EXCERPTED RECORDS:
-- ==== Sys2Proof/Machine/Rem.lean ====
section
/-! DEFINITION. The commands of remote access and bulk transfers (R357 to R366). -/
namespace Sys2Proof.Machine

/-- FRAME_TX_END (R151, R153): what waits for room in a bulk transfer follows (R365). -/
def execFrameTxEnd (n : Nat) (s : State) : Host.Outcome State Fault Refusal := ok (pump (frameTxEnd n s))

/-- Who an OBJ_REQ speaks for (R360). -/
def asker (h : Hdr) (m : ObjMsg) : Who := .node (h.src / 1024) h.srcSide m.commission

/-- The writes of a request; claim and K_X of one parent's notice are taken together (R202, R356). -/
def reqWrites (h : Hdr) (m : ObjMsg) (s : State) : Nat × Nat × State :=
  if m.index == 0xC020 && m.sub == 1 && m.count == 2 && m.data.length == 10 then
    let r := parentClaim (h.src / 1024) h.srcSide (ofBe (m.data.take 2)) (ofBe (m.data.drop 2)) s
    (r.1, if r.1 == 0 then 2 else 0, r.2)
  else if m.count == 0 || 256 < m.sub + m.count then (stNoObject, 0, s)
  else writeMany (asker h m) (m.index * 256 + m.sub) m.count 0 m.data s

/-- The reads of a request: no more than lim bytes fit, 988 in a frame (R356, R357). -/
def reqReads (w : Who) (lim : Nat) (m : ObjMsg) (s : State) : Nat × Nat × List Nat × State :=
  if m.count == 0 || 256 < m.sub + m.count then (stNoObject, 0, [], s)
  else
    let r := readMany w (m.index * 256 + m.sub) m.count 0 [] s
    if lim < r.2.2.1.length then (stLength, 0, [], s) else r

/-- A notice of the duplicate apex's TIM_LAG_MIN or TIM_STAGE_MIN (R39, log entry 49). -/
def figuresRx (h : Hdr) (m : ObjMsg) (s : State) : Bool :=
  isApex s && rd O.SYS_RECOVERY s == 0 && h.srcNode && h.srcSide != sideB s && h.src / 1024 == nodeNum s && m.count == 1 && m.data.length == 4
    && (m.index * 256 + m.sub == O.TIM_LAG_MIN || m.index * 256 + m.sub == O.TIM_STAGE_MIN)

/-- A request executed here, and answered (R355 to R360, R383). -/
def reqRun (h : Hdr) (m : ObjMsg) (s : State) : State :=
  match m.op with
  | 1 => let r := reqReads (asker h m) 988 m s; respond h m r.1 r.2.1 r.2.2.1 r.2.2.2
  | 2 => let r := reqWrites h m s; respond h m r.1 r.2.1 [] r.2.2
  | 3 =>
    if figuresRx h m s then
      let v := ofBe m.data
      { s with tree := if m.index * 256 + m.sub == O.TIM_LAG_MIN then { s.tree with peerLagMin := v } else { s.tree with peerStageMin := v } }
    else (reqWrites h m s).2.2
  | _ =>
    if rd O.SYS_RECOVERY s != 0 then respond h m stState 0 [] s
    else if m.data.length != 32 then respond h m stLength 0 [] s
    else let r := attest m.data s; respond h m stOk 1 r.1 r.2

/-- A proxied NOTICE goes on as one of this apex's own; it is never answered or retried (R358, R361). -/
def noticeOn (t : Nat) (m : ObjMsg) (s : State) : State :=
  sendObj 0 (tgtNode t) (tgtSideB t) (tgtCell t) { m with reqId := s.rem.nextId } (updRem (fun x => { x with nextId := (x.nextId + 1) % 65536 }) s)

/-- An OBJ_REQ arrives: a repeat is answered from the cache (R359); PROXY is served by the apex (R361). -/
def reqRx (h : Hdr) (m : ObjMsg) (s : State) : State :=
  let again := if 0 < m.tryN then cached h m s else none
  match again with
  | some r => bump O.TREE_REM_CACHED (sendFrame 5 1 false h.src h.srcSide h.srcNode false (.obj r) [backLane h s] s)
  | none =>
    if m.proxy then
      if !isApex s then (if m.op == 3 then s else respond h m stNoObject 0 [] s)
      else
        let m' : ObjMsg := { m with proxy := false, tgt := 0, tryN := 0 }
        if tgtHere m.tgt s then reqRun h m' s
        else if m.op == 3 then noticeOn m.tgt m' s
        else request (.proxy h m) (tgtNode m.tgt) (tgtSideB m.tgt) (tgtCell m.tgt) m' (remWait s) (rd O.TREE_REM_RETRIES s) s
    else reqRun h m s

/-- OBJ_REQ_READ (R357). -/
def execObjReqRead (h : Hdr) (m : ObjMsg) (s : State) : Host.Outcome State Fault Refusal := ok (reqRx h { m with op := 1 } s)

/-- OBJ_REQ_WRITE (R357, R360). -/
def execObjReqWrite (h : Hdr) (m : ObjMsg) (s : State) : Host.Outcome State Fault Refusal := ok (reqRx h { m with op := 2 } s)

/-- OBJ_REQ_NOTICE (R357): a write without response. -/
def execObjReqNotice (h : Hdr) (m : ObjMsg) (s : State) : Host.Outcome State Fault Refusal := ok (reqRx h { m with op := 3 } s)

/-- OBJ_REQ_ATTEST (R383). -/
def execObjReqAttest (h : Hdr) (m : ObjMsg) (s : State) : Host.Outcome State Fault Refusal := ok (reqRx h { m with op := 4 } s)

/-- OBJ_RESP_RX (R358). -/
def execObjRespRx (m : ObjMsg) (s : State) : Host.Outcome State Fault Refusal := ok (respRx m s)

/-- REMOTE_TIMEOUT of request id (R358, R361). -/
def execRemoteTimeout (id : Nat) (s : State) : Host.Outcome State Fault Refusal := ok (remTimeout id s)

/-- LANE_REPORT_SEND (R182, R362). -/
def execLaneReportSend (s : State) : Host.Outcome State Fault Refusal := ok (laneReport s)

/-- The apex takes the lane delays of a node as changed delays (R40, R182); an interior node keeps those of the nodes below it as they pass (R35, log entry 67). -/
def laneReportRx (node : Nat) (l : List LaneEntry) (s : State) : State :=
  if !isApex s && (aget s.tree.routes node).isNone then s
  else
    let new := l.map fun e => ({ node := node, entry := e } : LaneRep)
    lagRecompute { s with tree := { s.tree with reps := s.tree.reps.filter (fun r => r.node != node) ++ new } }

/-- REPORT_LANE_RX (R362). -/
def execReportLaneRx (node : Nat) (l : List LaneEntry) (s : State) : Host.Outcome State Fault Refusal := ok (laneReportRx node l s)

/-- The apex shows which nodes differ from their duplicates (R220). -/
def wiringReportRx (node diff : Nat) (s : State) : State := if isApex s && node < 64 then wrBit O.RED_WIRING_NODES node (diff != 0) s else s

/-- REPORT_WIRING_RX (R220, R362). -/
def execReportWiringRx (node diff : Nat) (s : State) : Host.Outcome State Fault Refusal := ok (wiringReportRx node diff s)

/-- TREE_REM_CMD READ (R363). -/
def execTreeRemRead (s : State) : Host.Outcome State Fault Refusal := ok (finish (writeRemCmd 1 s))

/-- TREE_REM_CMD WRITE (R363). -/
def execTreeRemWrite (s : State) : Host.Outcome State Fault Refusal := ok (finish (writeRemCmd 2 s))

/-- READ_REQ_RX (R365). -/
def execReadReqRx (h : Hdr) (b : Bulk) (s : State) : Host.Outcome State Fault Refusal := ok (readReqRx h b s)

/-- BULK_DATA_RX (R365, R379). -/
def execBulkDataRx (h : Hdr) (b : Bulk) (s : State) : Host.Outcome State Fault Refusal := ok (bulkDataRx h b s)

/-- BULK_ACK_RX (R365, R380). -/
def execBulkAckRx (h : Hdr) (b : Bulk) (s : State) : Host.Outcome State Fault Refusal := ok (bulkAckRx h b s)

/-- BULK_END_RX (R365, R380). -/
def execBulkEndRx (h : Hdr) (b : Bulk) (s : State) : Host.Outcome State Fault Refusal := ok (bulkEndRx h b s)

end Sys2Proof.Machine
end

TASK DESCRIPTION:
Starting at the line with "def figuresRx (h" and ending at the line with "isApex s && rd", print each line of the listing above exactly, with no other lines.

SOLUTION FOR THIS TASK:
def figuresRx (h : Hdr) (m : ObjMsg) (s : State) : Bool :=
  isApex s && rd O.SYS_RECOVERY s == 0 && h.srcNode && h.srcSide != sideB s && h.src / 1024 == nodeNum s && m.count == 1 && m.data.length == 4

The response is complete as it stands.